WHAT TO DO:
In the entries below, find the line with "open Sys2Proof.Machine" and print exactly every line from there up to and including the line with "s.cycle := rfl", with no other lines.

Start of MATERIAL FOR THIS EXERCISE

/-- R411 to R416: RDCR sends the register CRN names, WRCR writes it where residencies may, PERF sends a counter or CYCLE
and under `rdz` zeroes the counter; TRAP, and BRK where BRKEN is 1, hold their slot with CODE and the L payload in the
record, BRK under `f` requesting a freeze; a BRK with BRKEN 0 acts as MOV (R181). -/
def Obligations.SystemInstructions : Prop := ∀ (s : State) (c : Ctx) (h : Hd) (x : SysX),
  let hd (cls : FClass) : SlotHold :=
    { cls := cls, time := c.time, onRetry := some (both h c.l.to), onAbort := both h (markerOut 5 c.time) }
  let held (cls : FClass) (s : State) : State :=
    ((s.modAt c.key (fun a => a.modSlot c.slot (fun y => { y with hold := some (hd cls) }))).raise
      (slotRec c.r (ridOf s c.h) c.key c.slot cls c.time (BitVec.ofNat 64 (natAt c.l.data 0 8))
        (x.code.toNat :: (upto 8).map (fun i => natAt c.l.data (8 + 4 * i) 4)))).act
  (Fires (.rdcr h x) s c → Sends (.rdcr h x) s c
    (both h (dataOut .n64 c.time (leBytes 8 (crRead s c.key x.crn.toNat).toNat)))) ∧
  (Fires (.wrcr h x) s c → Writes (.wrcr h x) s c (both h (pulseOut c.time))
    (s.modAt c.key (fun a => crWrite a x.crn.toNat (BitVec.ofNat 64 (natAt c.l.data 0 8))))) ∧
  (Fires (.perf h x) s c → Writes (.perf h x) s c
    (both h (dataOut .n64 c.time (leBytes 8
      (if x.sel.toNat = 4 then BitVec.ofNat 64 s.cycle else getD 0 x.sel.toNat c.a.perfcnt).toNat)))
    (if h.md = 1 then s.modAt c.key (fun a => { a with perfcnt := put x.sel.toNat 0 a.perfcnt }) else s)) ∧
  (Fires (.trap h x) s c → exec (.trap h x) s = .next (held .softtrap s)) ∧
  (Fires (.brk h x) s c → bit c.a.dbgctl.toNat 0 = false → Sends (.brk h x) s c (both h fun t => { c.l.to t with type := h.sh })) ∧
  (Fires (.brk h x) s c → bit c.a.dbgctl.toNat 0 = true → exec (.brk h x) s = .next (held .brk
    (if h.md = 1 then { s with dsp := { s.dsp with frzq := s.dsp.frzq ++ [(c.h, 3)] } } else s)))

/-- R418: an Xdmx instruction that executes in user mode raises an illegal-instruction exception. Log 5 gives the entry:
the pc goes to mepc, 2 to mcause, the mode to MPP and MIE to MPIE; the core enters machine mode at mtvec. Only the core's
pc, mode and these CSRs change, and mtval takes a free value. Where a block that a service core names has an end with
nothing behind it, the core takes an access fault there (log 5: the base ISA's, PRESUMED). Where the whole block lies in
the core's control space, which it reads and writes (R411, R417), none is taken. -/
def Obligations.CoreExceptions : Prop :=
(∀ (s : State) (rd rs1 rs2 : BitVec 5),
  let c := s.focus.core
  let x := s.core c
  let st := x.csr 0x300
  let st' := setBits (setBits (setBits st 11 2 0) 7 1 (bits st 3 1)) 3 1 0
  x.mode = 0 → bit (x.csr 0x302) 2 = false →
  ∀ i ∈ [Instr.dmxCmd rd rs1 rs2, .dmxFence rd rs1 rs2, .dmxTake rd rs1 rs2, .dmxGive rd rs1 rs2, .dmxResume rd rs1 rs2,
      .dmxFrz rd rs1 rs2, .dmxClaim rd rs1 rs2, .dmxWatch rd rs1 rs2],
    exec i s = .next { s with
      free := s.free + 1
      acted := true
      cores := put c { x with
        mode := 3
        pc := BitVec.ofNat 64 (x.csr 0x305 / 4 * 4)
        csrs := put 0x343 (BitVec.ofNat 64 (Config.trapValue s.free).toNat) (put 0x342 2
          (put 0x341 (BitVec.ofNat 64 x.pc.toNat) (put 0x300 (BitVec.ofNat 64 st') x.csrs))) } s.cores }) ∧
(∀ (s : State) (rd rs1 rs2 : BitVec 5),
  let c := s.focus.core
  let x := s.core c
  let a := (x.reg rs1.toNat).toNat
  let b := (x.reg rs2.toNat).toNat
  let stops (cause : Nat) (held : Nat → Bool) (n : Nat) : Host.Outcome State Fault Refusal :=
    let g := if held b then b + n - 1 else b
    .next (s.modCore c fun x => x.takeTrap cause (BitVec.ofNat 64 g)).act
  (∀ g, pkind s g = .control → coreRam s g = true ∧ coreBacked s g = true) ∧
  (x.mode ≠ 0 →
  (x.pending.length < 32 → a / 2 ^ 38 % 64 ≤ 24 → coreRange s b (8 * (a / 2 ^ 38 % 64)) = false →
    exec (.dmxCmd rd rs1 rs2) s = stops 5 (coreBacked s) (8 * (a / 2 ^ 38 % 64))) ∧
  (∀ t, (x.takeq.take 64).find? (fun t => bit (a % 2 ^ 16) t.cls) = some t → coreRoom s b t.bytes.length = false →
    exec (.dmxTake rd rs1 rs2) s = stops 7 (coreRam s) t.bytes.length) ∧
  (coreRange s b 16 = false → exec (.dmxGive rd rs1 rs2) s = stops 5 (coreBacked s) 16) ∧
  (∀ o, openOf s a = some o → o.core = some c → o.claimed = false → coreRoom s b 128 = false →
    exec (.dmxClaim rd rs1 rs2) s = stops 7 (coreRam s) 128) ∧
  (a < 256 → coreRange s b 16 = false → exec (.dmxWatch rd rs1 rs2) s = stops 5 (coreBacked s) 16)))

End of MATERIAL FOR THIS EXERCISE
Start of MATERIAL FOR THIS EXERCISE

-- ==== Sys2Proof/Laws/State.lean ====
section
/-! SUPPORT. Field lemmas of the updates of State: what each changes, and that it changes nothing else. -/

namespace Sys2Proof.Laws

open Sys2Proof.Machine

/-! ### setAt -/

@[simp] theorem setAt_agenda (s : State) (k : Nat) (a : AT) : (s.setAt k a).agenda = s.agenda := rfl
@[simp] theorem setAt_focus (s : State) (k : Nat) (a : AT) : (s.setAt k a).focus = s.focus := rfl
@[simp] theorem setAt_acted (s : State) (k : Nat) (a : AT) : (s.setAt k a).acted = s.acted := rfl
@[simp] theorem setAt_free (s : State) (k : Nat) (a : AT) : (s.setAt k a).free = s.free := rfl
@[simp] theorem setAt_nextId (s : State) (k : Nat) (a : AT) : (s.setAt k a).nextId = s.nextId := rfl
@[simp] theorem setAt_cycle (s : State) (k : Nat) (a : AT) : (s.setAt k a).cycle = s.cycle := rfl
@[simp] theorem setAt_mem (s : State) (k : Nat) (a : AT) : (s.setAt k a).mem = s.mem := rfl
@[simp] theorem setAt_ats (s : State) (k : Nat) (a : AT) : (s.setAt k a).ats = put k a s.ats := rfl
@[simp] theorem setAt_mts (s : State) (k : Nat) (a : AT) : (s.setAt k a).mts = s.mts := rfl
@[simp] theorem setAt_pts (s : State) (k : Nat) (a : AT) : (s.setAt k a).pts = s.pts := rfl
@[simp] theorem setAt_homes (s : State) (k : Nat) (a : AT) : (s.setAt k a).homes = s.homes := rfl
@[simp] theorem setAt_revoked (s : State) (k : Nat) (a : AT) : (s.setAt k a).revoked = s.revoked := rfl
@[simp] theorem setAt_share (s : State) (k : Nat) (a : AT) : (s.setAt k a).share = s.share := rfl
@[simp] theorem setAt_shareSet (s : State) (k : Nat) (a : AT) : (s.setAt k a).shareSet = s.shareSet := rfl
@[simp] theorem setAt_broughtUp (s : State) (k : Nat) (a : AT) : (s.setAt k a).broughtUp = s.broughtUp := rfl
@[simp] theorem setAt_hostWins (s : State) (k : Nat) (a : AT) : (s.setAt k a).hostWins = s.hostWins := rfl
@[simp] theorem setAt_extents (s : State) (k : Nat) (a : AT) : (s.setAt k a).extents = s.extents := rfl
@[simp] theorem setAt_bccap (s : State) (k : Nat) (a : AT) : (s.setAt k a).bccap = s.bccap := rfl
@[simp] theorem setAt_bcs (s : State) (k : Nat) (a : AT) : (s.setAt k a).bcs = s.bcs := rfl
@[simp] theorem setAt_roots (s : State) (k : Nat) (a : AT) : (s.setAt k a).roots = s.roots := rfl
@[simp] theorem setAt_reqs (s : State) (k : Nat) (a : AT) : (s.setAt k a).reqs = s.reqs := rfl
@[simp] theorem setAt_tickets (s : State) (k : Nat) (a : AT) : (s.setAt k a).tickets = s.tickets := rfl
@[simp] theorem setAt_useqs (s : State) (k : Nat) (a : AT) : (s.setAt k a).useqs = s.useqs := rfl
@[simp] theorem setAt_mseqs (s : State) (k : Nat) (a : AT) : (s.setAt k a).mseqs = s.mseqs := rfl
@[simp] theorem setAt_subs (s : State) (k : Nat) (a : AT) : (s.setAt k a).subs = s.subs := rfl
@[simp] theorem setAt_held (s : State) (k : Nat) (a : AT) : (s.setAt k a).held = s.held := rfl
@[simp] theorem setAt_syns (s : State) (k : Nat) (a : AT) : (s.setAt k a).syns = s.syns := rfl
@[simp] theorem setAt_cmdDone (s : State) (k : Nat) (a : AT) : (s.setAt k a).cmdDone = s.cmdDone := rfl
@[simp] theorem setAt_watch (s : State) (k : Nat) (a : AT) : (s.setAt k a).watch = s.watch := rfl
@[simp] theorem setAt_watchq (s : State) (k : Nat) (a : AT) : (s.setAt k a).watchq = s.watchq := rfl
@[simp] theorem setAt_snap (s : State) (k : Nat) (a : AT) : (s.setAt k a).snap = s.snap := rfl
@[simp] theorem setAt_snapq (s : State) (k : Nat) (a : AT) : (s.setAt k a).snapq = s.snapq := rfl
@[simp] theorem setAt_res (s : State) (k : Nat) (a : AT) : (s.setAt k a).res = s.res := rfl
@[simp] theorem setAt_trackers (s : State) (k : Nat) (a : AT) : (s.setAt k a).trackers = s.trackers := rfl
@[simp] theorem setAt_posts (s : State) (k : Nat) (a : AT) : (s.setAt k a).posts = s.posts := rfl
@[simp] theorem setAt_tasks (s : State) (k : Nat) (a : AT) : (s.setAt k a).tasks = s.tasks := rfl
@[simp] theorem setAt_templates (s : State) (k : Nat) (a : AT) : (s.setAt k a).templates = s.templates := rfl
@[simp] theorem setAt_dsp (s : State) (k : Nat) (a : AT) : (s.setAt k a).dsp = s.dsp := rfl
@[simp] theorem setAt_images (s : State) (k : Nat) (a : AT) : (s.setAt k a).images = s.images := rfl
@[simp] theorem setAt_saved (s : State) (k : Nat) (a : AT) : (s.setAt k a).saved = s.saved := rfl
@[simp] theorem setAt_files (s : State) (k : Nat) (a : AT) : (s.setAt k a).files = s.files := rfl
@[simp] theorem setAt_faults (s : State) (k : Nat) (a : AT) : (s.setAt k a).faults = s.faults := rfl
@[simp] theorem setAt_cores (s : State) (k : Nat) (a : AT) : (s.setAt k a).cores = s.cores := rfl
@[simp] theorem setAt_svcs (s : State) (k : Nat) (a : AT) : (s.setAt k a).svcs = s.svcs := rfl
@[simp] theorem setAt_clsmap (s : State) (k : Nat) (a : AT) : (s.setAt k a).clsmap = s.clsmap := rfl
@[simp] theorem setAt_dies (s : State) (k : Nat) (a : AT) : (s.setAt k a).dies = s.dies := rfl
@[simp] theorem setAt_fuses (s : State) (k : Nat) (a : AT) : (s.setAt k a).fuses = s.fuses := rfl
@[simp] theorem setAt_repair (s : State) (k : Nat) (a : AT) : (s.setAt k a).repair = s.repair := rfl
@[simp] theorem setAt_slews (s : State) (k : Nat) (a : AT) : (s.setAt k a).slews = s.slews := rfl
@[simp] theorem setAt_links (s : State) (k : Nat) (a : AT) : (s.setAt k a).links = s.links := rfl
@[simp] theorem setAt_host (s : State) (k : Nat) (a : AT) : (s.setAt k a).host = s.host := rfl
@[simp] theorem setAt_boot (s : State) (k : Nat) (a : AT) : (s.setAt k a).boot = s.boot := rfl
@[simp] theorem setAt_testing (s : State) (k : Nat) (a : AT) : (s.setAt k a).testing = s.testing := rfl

End of MATERIAL FOR THIS EXERCISE
Start of MATERIAL FOR THIS EXERCISE

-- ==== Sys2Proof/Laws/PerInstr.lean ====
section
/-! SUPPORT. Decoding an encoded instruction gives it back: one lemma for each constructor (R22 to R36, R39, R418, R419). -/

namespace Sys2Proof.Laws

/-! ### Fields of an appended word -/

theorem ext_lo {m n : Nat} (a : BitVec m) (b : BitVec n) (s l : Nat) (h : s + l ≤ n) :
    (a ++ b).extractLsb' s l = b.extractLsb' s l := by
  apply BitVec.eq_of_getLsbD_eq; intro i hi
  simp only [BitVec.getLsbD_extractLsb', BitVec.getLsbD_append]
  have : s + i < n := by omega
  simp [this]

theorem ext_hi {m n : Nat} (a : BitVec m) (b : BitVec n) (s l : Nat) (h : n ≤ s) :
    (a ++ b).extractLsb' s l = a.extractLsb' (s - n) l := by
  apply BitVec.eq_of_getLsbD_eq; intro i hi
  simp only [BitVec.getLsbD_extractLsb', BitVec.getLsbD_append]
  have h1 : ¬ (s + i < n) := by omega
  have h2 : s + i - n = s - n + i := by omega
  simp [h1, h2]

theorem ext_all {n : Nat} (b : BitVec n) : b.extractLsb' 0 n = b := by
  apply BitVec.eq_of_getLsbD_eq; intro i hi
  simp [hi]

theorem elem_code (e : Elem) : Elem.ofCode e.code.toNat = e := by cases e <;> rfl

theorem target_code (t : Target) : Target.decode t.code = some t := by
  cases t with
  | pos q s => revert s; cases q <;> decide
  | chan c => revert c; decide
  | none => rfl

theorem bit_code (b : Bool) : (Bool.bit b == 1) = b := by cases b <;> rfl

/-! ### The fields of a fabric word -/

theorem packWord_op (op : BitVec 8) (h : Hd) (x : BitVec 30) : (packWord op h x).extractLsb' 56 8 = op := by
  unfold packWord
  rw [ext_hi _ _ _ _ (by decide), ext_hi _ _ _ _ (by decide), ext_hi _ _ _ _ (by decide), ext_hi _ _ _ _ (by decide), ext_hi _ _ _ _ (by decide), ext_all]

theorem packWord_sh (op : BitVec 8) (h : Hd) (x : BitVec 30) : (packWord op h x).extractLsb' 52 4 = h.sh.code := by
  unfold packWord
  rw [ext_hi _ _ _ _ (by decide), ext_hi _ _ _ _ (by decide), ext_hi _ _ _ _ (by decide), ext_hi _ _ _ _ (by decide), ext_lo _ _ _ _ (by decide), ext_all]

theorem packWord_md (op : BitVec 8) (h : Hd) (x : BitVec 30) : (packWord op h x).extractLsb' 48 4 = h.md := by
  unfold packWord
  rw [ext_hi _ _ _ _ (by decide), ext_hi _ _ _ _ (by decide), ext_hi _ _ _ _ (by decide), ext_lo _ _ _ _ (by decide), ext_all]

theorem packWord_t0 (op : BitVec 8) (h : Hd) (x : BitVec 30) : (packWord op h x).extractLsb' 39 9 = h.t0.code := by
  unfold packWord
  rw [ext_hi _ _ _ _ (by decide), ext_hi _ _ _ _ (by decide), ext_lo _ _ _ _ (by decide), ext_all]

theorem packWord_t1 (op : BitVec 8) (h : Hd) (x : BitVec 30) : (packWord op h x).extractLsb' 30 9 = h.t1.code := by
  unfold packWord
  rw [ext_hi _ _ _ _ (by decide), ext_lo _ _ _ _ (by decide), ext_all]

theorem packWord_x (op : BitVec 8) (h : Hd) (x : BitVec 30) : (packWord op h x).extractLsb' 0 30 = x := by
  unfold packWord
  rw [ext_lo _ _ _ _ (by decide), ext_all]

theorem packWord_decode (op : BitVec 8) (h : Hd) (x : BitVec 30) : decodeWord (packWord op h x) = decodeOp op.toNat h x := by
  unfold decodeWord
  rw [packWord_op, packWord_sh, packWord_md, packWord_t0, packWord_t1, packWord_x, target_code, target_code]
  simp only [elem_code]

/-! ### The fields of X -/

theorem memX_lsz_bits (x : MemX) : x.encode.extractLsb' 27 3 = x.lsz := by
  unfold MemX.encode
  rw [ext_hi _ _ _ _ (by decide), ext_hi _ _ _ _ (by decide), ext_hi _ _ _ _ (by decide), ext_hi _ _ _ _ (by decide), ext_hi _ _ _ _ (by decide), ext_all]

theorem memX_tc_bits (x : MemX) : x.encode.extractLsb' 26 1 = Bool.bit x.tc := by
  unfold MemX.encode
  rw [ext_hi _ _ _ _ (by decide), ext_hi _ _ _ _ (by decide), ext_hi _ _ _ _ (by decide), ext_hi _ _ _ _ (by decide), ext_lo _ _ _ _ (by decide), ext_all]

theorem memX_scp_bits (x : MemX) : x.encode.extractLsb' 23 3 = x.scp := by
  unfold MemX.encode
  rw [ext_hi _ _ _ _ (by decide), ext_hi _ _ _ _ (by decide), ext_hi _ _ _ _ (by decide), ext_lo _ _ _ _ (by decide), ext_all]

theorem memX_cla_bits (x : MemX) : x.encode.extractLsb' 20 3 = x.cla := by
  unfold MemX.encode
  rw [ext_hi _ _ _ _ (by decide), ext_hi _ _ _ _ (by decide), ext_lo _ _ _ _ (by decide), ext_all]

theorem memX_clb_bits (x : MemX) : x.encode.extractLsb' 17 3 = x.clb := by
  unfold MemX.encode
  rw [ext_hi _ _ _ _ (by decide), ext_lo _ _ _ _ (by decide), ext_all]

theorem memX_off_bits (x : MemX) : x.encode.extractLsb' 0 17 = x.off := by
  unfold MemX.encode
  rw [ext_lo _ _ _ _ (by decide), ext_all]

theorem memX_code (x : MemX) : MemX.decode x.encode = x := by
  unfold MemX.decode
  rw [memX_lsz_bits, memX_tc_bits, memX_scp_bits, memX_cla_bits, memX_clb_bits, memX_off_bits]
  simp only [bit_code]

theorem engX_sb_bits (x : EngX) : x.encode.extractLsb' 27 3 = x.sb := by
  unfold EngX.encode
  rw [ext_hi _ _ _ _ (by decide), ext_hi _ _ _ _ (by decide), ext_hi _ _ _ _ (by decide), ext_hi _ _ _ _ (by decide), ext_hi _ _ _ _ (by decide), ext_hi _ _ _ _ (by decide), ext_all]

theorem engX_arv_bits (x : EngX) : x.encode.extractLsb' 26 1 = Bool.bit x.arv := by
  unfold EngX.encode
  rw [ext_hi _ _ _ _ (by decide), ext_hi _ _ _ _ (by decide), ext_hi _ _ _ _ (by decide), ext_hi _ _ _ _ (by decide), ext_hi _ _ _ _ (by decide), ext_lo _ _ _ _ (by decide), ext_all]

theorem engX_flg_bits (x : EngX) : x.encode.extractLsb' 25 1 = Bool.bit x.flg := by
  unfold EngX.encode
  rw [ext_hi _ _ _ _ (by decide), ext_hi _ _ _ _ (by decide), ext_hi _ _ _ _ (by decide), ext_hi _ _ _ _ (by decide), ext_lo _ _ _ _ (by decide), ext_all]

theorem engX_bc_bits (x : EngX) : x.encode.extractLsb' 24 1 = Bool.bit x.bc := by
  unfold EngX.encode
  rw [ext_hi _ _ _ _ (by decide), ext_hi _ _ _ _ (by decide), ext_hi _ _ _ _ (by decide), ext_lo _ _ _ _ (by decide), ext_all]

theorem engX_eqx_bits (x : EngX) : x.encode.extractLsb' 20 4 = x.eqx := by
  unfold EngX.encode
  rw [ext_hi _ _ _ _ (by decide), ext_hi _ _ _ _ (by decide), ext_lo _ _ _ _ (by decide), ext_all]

End of MATERIAL FOR THIS EXERCISE

EXERCISE RESULT:
open Sys2Proof.Machine

/-! ### setAt -/

@[simp] theorem setAt_agenda (s : State) (k : Nat) (a : AT) : (s.setAt k a).agenda = s.agenda := rfl
@[simp] theorem setAt_focus (s : State) (k : Nat) (a : AT) : (s.setAt k a).focus = s.focus := rfl
@[simp] theorem setAt_acted (s : State) (k : Nat) (a : AT) : (s.setAt k a).acted = s.acted := rfl
@[simp] theorem setAt_free (s : State) (k : Nat) (a : AT) : (s.setAt k a).free = s.free := rfl
@[simp] theorem setAt_nextId (s : State) (k : Nat) (a : AT) : (s.setAt k a).nextId = s.nextId := rfl
@[simp] theorem setAt_cycle (s : State) (k : Nat) (a : AT) : (s.setAt k a).cycle = s.cycle := rfl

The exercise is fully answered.